▶ Activity:
Retype the whole of the data exactly.

▶ Data:
__________________________________________________
-- ==== Sys2Proof/Machine/Member.lean ====
section
/-!
DEFINITION. Messages between a head and a member's host interface (14_host_port.md R435, R437, R454, R459, R460): window
accesses, a member's host reads and writes, and its replies.
-/

namespace Sys2Proof.Machine

/-- Whether the unit acts on window accesses: from its own t9, or after a failed boot; not while DORMANT (R628, R630). -/
def Dev.windowsOpen (d : Dev) : Bool := (d.fw.up || d.bootFailed || d.runsImage) && d.mode != 1

/-- The head number of a chain address. -/
def Dev.headNo (d : Dev) (a : Nat) : Nat := if d.headB = some a then 1 else 0

/-- MMIO_WRITE: the oldest MMIO write, applied in order (R434, R435); before the unit is ready it waits, by credit (R628). -/
def mmioWrite (d : Dev) : Dev :=
  if !d.windowsOpen then d
  else match takeMsg 0x01 d with
    | none => d
    | some ((_, m), d) =>
      let n := bitsOf m.arg 18 14
      winPut (n + 1) (d.headNo m.src) (bitsOf m.arg 0 18) (m.payload.take n) d

/-- MMIO_READ_REQUEST: the oldest one, answered; not answered before the unit is ready (R437, R628). -/
def mmioReadRequest (d : Dev) : Dev :=
  match takeMsg 0x02 d with
  | none => d
  | some ((_, m), d) =>
    let n := bitsOf m.arg 18 14
    let off := bitsOf m.arg 0 18
    if !d.windowsOpen && !(d.mode == 1 && off / 8 == 0x400) then d
    else sendMsg { type := 0x03, dst := m.src, cls := 2, tag := m.tag, arg := n, payload := winBytes off n d } d

/-- MMIO_READ_COMPLETION: the oldest one completes the host read that waits for it. -/
def mmioReadCompletion (d : Dev) : Dev :=
  match takeMsg 0x03 d with
  | none => d
  | some ((_, m), d) =>
    match d.host.reads.find? fun r => r.tag == m.tag && r.unit == m.src with
    | none => d
    | some r =>
      { d.onHost fun h => { h with reads := h.reads.filter fun x => x.tag != m.tag } with
        answer := m.payload.take r.len, error := false }

/-- Whether a message waits for this head's host link: Bus Master Enable is 0 (R460). -/
def Dev.hostWaits (d : Dev) : Bool := d.role != 0 && !d.busMaster

/-- HOST_READ_REQUEST: the oldest request of a member is carried to host memory (R454). The data goes back in messages of at
most 256 bytes, ARG their offset; a request that fails is recorded at this head and answered with ARG bit 31 (R459). -/
def hostReadRequest (good : Bool) (d : Dev) : Dev :=
  if d.hostWaits then d
  else match takeMsg 0x10 d with
    | none => d
    | some ((_, m), d) =>
      let a := hField m.payload 0 8
      let n := hField m.payload 8 4
      let msg : QMsg := { type := 0x11, dst := m.src, cls := 3, tag := m.tag }
      if !good then
        sendMsg { msg with arg := 2 ^ 31 } ((aerRecord 0 d |>.fs .HP_HC_STAT_DMA_ERR 1).bump .HP_HC_CNT_DMAERR)
      else (d.sends (d.dataAttr (hField m.payload 12 1 == 1) false)).each (List.range ((n + 255) / 256)) fun d i =>
        let k := limitN 0 256 (n - 256 * i)
        sendMsg { msg with arg := 256 * i, payload := memRead d.hostMem (a + 256 * i) k } d

/-- A member's host read has failed: its command ends with CLASS 6, or the submission entry is a command of zero bytes
(R459). -/
def memberReadFailed (id : Nat) (d : Dev) : Dev :=
  if id != 0 then hostError id d
  else
    let head := d.fg .HP_Q_STAT_SQ_HEAD
    let c : Cmd := { queue := true, home := d.fg .HP_Q_CTL_HOME, tag := head % 32, raddr := some d.cqBase }
    if head = d.fg .HP_Q_SQ_TAIL then d else latchEnded c 6 7 (d.fs .HP_Q_STAT_SQ_HEAD ((head + 1) % 64))

/-- HOST_READ_DATA: the oldest data message from the home head (R454). -/
def hostReadData (d : Dev) : Dev :=
  match takeMsg 0x11 d with
  | none => d
  | some ((_, m), d) =>
    match d.link.fetch.find? fun e => e.1 == m.tag with
    | none => d
    | some (t, a, n, id) =>
      let done := fun (d : Dev) => d.onLink fun l => { l with fetch := l.fetch.filter fun e => e.1 != t }
      if m.arg.testBit 31 then memberReadFailed id (done d)
      else
        let b := m.payload.take (n - m.arg)
        let d := { d with hostMem := memWrite d.hostMem (a + m.arg) b }
        if n ≤ m.arg + b.length then done d else d

/-- HOST_WRITE: the oldest host write of a member (R454): its data, or, with none, the address of the reply that follows. -/
def hostWriteMessage (d : Dev) : Dev :=
  if d.hostWaits then d
  else match takeMsg 0x12 d with
    | none => d
    | some ((_, m), d) =>
      let a := hField m.payload 0 8
      if m.arg = 0 then d.onHost fun h => { h with replyAt := sparseSet 0 h.replyAt (65536 * m.src + m.tag) (a + 1) }
      else { d.sends (d.dataAttr (hField m.payload 8 1 == 1) true) with
        hostMem := memWrite d.hostMem a ((m.payload.drop 16).take m.arg) }

/-- MEMBER_REPLY: the oldest reply of a member, posted after the data writes that came before it (R454, R446); one whose head has
been reset is counted and discarded (R461). -/
def memberReply (d : Dev) : Dev :=
  let before := d.link.inbox.takeWhile fun e => e.2.type != 0x13
  let src := ((d.link.inbox.find? fun e => e.2.type == 0x13).map fun e => e.2.src).getD 64
  if d.hostWaits || before.any fun e => e.2.type == 0x12 && e.2.src == src then d
  else match takeMsg 0x13 d with
    | none => d
    | some ((_, m), d) =>
      let key := 65536 * m.src + m.tag
      let a := sparseGet 0 d.host.replyAt key
      let d := d.onHost fun h => { h with replyAt := sparseSet 0 h.replyAt key 0 }
      if m.arg.testBit 8 then
        d.cond (m.arg.testBit 0) fun d => (d.bump .HP_HC_CNT_ABANDON).fs .HP_HC_STAT_ABANDON 1
      else
        let d := d.cond (m.arg.testBit 0 && a != 0) (replyToHost (a - 1) (m.payload.take 32))
        d.cond (m.arg.testBit 1) (notice (bitsOf m.arg 2 5))

/-! The effects of the commands. -/

/-- MMIO_WRITE (R435). -/
def execMmioWrite (s : State) : Host.Outcome State Fault Refusal := s.onDev mmioWrite

/-- MMIO_READ_REQUEST (R437). -/
def execMmioReadRequest (s : State) : Host.Outcome State Fault Refusal := s.onDev mmioReadRequest

/-- MMIO_READ_COMPLETION (R437). -/
def execMmioReadCompletion (s : State) : Host.Outcome State Fault Refusal := s.onDev mmioReadCompletion

/-- HOST_READ_REQUEST (R454). -/
def execHostReadRequest (good : Bool) (s : State) : Host.Outcome State Fault Refusal := s.onDev (hostReadRequest good)

/-- HOST_READ_DATA (R454). -/
def execHostReadData (s : State) : Host.Outcome State Fault Refusal := s.onDev hostReadData

/-- HOST_WRITE (R454). -/
def execHostWrite (s : State) : Host.Outcome State Fault Refusal := s.onDev hostWriteMessage

/-- MEMBER_REPLY (R454). -/
def execMemberReply (s : State) : Host.Outcome State Fault Refusal := s.onDev memberReply

end Sys2Proof.Machine
end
__________________________________________________
▶ Result for this task:
-- ==== Sys2Proof/Machine/Member.lean ====
section
/-!
DEFINITION. Messages between a head and a member's host interface (14_host_port.md R435, R437, R454, R459, R460): window
accesses, a member's host reads and writes, and its replies.
-/

namespace Sys2Proof.Machine

/-- Whether the unit acts on window accesses: from its own t9, or after a failed boot; not while DORMANT (R628, R630). -/
def Dev.windowsOpen (d : Dev) : Bool := (d.fw.up || d.bootFailed || d.runsImage) && d.mode != 1

/-- The head number of a chain address. -/
def Dev.headNo (d : Dev) (a : Nat) : Nat := if d.headB = some a then 1 else 0

/-- MMIO_WRITE: the oldest MMIO write, applied in order (R434, R435); before the unit is ready it waits, by credit (R628). -/
def mmioWrite (d : Dev) : Dev :=
  if !d.windowsOpen then d
  else match takeMsg 0x01 d with
    | none => d
    | some ((_, m), d) =>
      let n := bitsOf m.arg 18 14
      winPut (n + 1) (d.headNo m.src) (bitsOf m.arg 0 18) (m.payload.take n) d

/-- MMIO_READ_REQUEST: the oldest one, answered; not answered before the unit is ready (R437, R628). -/
def mmioReadRequest (d : Dev) : Dev :=
  match takeMsg 0x02 d with
  | none => d
  | some ((_, m), d) =>
    let n := bitsOf m.arg 18 14
    let off := bitsOf m.arg 0 18
    if !d.windowsOpen && !(d.mode == 1 && off / 8 == 0x400) then d
    else sendMsg { type := 0x03, dst := m.src, cls := 2, tag := m.tag, arg := n, payload := winBytes off n d } d

/-- MMIO_READ_COMPLETION: the oldest one completes the host read that waits for it. -/
def mmioReadCompletion (d : Dev) : Dev :=
  match takeMsg 0x03 d with
  | none => d
  | some ((_, m), d) =>
    match d.host.reads.find? fun r => r.tag == m.tag && r.unit == m.src with
    | none => d
    | some r =>
      { d.onHost fun h => { h with reads := h.reads.filter fun x => x.tag != m.tag } with
        answer := m.payload.take r.len, error := false }

/-- Whether a message waits for this head's host link: Bus Master Enable is 0 (R460). -/
def Dev.hostWaits (d : Dev) : Bool := d.role != 0 && !d.busMaster

/-- HOST_READ_REQUEST: the oldest request of a member is carried to host memory (R454). The data goes back in messages of at
most 256 bytes, ARG their offset; a request that fails is recorded at this head and answered with ARG bit 31 (R459). -/
def hostReadRequest (good : Bool) (d : Dev) : Dev :=
  if d.hostWaits then d
  else match takeMsg 0x10 d with
    | none => d
    | some ((_, m), d) =>
      let a := hField m.payload 0 8
      let n := hField m.payload 8 4
      let msg : QMsg := { type := 0x11, dst := m.src, cls := 3, tag := m.tag }
      if !good then
        sendMsg { msg with arg := 2 ^ 31 } ((aerRecord 0 d |>.fs .HP_HC_STAT_DMA_ERR 1).bump .HP_HC_CNT_DMAERR)
      else (d.sends (d.dataAttr (hField m.payload 12 1 == 1) false)).each (List.range ((n + 255) / 256)) fun d i =>
        let k := limitN 0 256 (n - 256 * i)
        sendMsg { msg with arg := 256 * i, payload := memRead d.hostMem (a + 256 * i) k } d

/-- A member's host read has failed: its command ends with CLASS 6, or the submission entry is a command of zero bytes
(R459). -/
def memberReadFailed (id : Nat) (d : Dev) : Dev :=
  if id != 0 then hostError id d
  else
    let head := d.fg .HP_Q_STAT_SQ_HEAD
    let c : Cmd := { queue := true, home := d.fg .HP_Q_CTL_HOME, tag := head % 32, raddr := some d.cqBase }
    if head = d.fg .HP_Q_SQ_TAIL then d else latchEnded c 6 7 (d.fs .HP_Q_STAT_SQ_HEAD ((head + 1) % 64))

/-- HOST_READ_DATA: the oldest data message from the home head (R454). -/
def hostReadData (d : Dev) : Dev :=
  match takeMsg 0x11 d with
  | none => d
  | some ((_, m), d) =>
    match d.link.fetch.find? fun e => e.1 == m.tag with
    | none => d
    | some (t, a, n, id) =>
      let done := fun (d : Dev) => d.onLink fun l => { l with fetch := l.fetch.filter fun e => e.1 != t }
      if m.arg.testBit 31 then memberReadFailed id (done d)
      else
        let b := m.payload.take (n - m.arg)
        let d := { d with hostMem := memWrite d.hostMem (a + m.arg) b }
        if n ≤ m.arg + b.length then done d else d

/-- HOST_WRITE: the oldest host write of a member (R454): its data, or, with none, the address of the reply that follows. -/
def hostWriteMessage (d : Dev) : Dev :=
  if d.hostWaits then d
  else match takeMsg 0x12 d with
    | none => d
    | some ((_, m), d) =>
      let a := hField m.payload 0 8
      if m.arg = 0 then d.onHost fun h => { h with replyAt := sparseSet 0 h.replyAt (65536 * m.src + m.tag) (a + 1) }
      else { d.sends (d.dataAttr (hField m.payload 8 1 == 1) true) with
        hostMem := memWrite d.hostMem a ((m.payload.drop 16).take m.arg) }

/-- MEMBER_REPLY: the oldest reply of a member, posted after the data writes that came before it (R454, R446); one whose head has
been reset is counted and discarded (R461). -/
def memberReply (d : Dev) : Dev :=
  let before := d.link.inbox.takeWhile fun e => e.2.type != 0x13
  let src := ((d.link.inbox.find? fun e => e.2.type == 0x13).map fun e => e.2.src).getD 64
  if d.hostWaits || before.any fun e => e.2.type == 0x12 && e.2.src == src then d
  else match takeMsg 0x13 d with
    | none => d
    | some ((_, m), d) =>
      let key := 65536 * m.src + m.tag
      let a := sparseGet 0 d.host.replyAt key
      let d := d.onHost fun h => { h with replyAt := sparseSet 0 h.replyAt key 0 }
      if m.arg.testBit 8 then
        d.cond (m.arg.testBit 0) fun d => (d.bump .HP_HC_CNT_ABANDON).fs .HP_HC_STAT_ABANDON 1
      else
        let d := d.cond (m.arg.testBit 0 && a != 0) (replyToHost (a - 1) (m.payload.take 32))
        d.cond (m.arg.testBit 1) (notice (bitsOf m.arg 2 5))

/-! The effects of the commands. -/

/-- MMIO_WRITE (R435). -/
def execMmioWrite (s : State) : Host.Outcome State Fault Refusal := s.onDev mmioWrite

/-- MMIO_READ_REQUEST (R437). -/
def execMmioReadRequest (s : State) : Host.Outcome State Fault Refusal := s.onDev mmioReadRequest

/-- MMIO_READ_COMPLETION (R437). -/
def execMmioReadCompletion (s : State) : Host.Outcome State Fault Refusal := s.onDev mmioReadCompletion

/-- HOST_READ_REQUEST (R454). -/
def execHostReadRequest (good : Bool) (s : State) : Host.Outcome State Fault Refusal := s.onDev (hostReadRequest good)

/-- HOST_READ_DATA (R454). -/
def execHostReadData (s : State) : Host.Outcome State Fault Refusal := s.onDev hostReadData

/-- HOST_WRITE (R454). -/
def execHostWrite (s : State) : Host.Outcome State Fault Refusal := s.onDev hostWriteMessage

/-- MEMBER_REPLY (R454). -/
def execMemberReply (s : State) : Host.Outcome State Fault Refusal := s.onDev memberReply

end Sys2Proof.Machine
end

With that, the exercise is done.